我通常使用permission_required装饰器来快速拒绝用户访问视图。
from django.contrib.auth.decorators import permission_required
@permission_required('my_app.view_mymodel',login_url='/sign_in/')
def my_view(request):
...
现在,我正在使用DRF,而我正试图找到一种检查用户权限的正确方法。现在,我使用DjangoModelPermissions这很好,但由于它根据定义的视图的查询集工作,有时我需要检查不是为视图定义的权限&# 39; s queryset。
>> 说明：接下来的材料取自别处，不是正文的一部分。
/-- The scalar registers that an S-word writes. -/
def scalarWrites (i : Instr) : List SReg :=
  match i with
  | .add d _ _ | .sub d _ _ | .mul d _ _ | .mulhS d _ _ | .mulhZ d _ _ | .divS d _ _ | .divZ d _ _ | .remS d _ _
  | .remZ d _ _ | .and d _ _ | .or d _ _ | .xor d _ _ | .shl d _ _ | .shr d _ _ | .sra d _ _ | .minS d _ _
  | .minZ d _ _ | .maxS d _ _ | .maxZ d _ _ | .sltS d _ _ | .sltZ d _ _ | .seq d _ _ | .sel d _ _ | .post d _ _
  | .clz d _ | .ctz d _ | .popc d _ | .addi d _ _ | .andi d _ _ | .ori d _ _ | .xori d _ _ | .shli d _ _ | .shri d _ _
  | .srai d _ _ | .slti d _ _ | .limm d _ | .lsh d _ | .lpc d _ | .ld _ d _ _ | .amoS32 _ _ d _ _ | .amoZ32 _ _ d _ _
  | .amo64 _ _ d _ _ | .amoF32 _ _ d _ _ | .cpclose d | .own _ d _ | .ownQuery d _ | .coll d _ | .qpop d _
  | .gseq d _ | .csrr d _ | .ctr _ d _ => [d]
  | .call _ | .callr _ => [95]
  | _ => []

/-- The scalar register that an L-word writes (R49): the destination of `vred` and of two forms of `mget`. -/
def laneScalarDest (w : LWord) : Option Nat :=
  let f := laneFields w
  match laneUses (laneOpcode w) f.ty.toNat f.md.toNat f.b.toNat with
  | some u => if (u.d = .ds || u.d = .dvs) && scaCode f.d.toNat then some (f.d.toNat - 1536) else none
  | none => none

/-- Whether a queued L-word writes a scalar register (R25). -/
def laneWrites (q : List LaneEntry) (r : Nat) : Bool := q.any fun e => laneScalarDest e.word = some r

/-- Whether an L-word is of the memory class, or may run words of it (R163, R259). -/
def laneTouchesMemory (e : LaneEntry) : Bool := isMemOp (laneOpcode e.word) || laneOpcode e.word = 0x280

/-- Whether an S-word waits for earlier memory-class L-words: those of R163, with `mxpost`, which reads its record so (R274), and the fences and releases above team scope, which
order the accesses of earlier L-words with the rest (R113, R183, R184, R187; assumption log 12). -/
def waitsForLaneMemory (i : Instr) : Bool :=
  match i with
  | .ld .. | .st .. | .amoS32 .. | .amoZ32 .. | .amo64 .. | .amoF32 .. | .cwait .. | .crvld .. | .gseq .. | .post ..
  | .cacheWb .. | .cacheInv .. | .cacheWbinv .. | .cacheDiscard .. | .cacheBind .. | .cacheUnbind .. | .mxpost .. => true
  | .cbar | .rfence | .gfence | .qpush .. | .qpop .. => true
  | .fence _ scope => scope ≠ 0
  | _ => false

/-- The CSRs whose access waits for the lane stream (R57). -/
def csrWaits (n : BitVec 12) : Bool := (5 ≤ n.toNat && n.toNat ≤ 11)

/-- Whether an S-word waits for every earlier L-word (R57, R194, R264). -/
def waitsForLanes (i : Instr) : Bool :=
  match i with
  | .csrr _ n | .csrw _ n => csrWaits n
  | .crvld .. | .own .. | .ownQuery .. => true
  | _ => false

/-- Whether an `own` names a tile outside the team's window, which traps before it waits (R264). -/
def ownStray (t : Team) (i : Instr) : Bool :=
  match i with
  | .own _ _ a | .ownQuery _ a => !inWindow t (if a.toNat < 96 then sget 0 t.regs.s a.toNat else 0).toNat
  | _ => false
有没有办法快速检查权限只需提供一个权限列表'字符串?
注意:我知道我可以扩展BasePermission并定义我自己的逻辑,但会产生很多类。
答案 0 :(得分:1)
像这样对我有用:
在您的意见范围内:
from rest_framework.decorators import api_view
from .permissions import permission_required
@api_view(['GET'])
@permission_required('permission')
def do_something(request):
pass
在权限内:
from rest_framework.permissions import BasePermission
from rest_framework.decorators import permission_classes
def permission_required(perm):
def has_permission(self, request, view):
return request.user.has_perm(perm)
Can = type(
'WrappedAPIView',
(BasePermission,),
{'message': 'You can not do ' + perm,
'has_permission': has_permission}
)
def decorator(func):
func.permission_classes = [Can]
return func
return decorator
答案 1 :(得分:0)
您可以使用DRF's decorators(@api_view和@permission_classes)来实现这一目标:
from rest_framework.decorators import api_view, permission_classes
from rest_framework.permissions import IsAuthenticated
from rest_framework.response import Response
@api_view(['GET'])
# At first, you should define your view as an API view
# by using the @api_view decorator
@permission_classes((IsAuthenticated, ))
# With the @permission_classes decorator you can provide a tuple
# with the desired permissions for this view
def example_view(request, format=None):
content = {
'status': 'request was permitted'
}
return Response(content)
现在只有经过身份验证的用户才能访问您的example_view。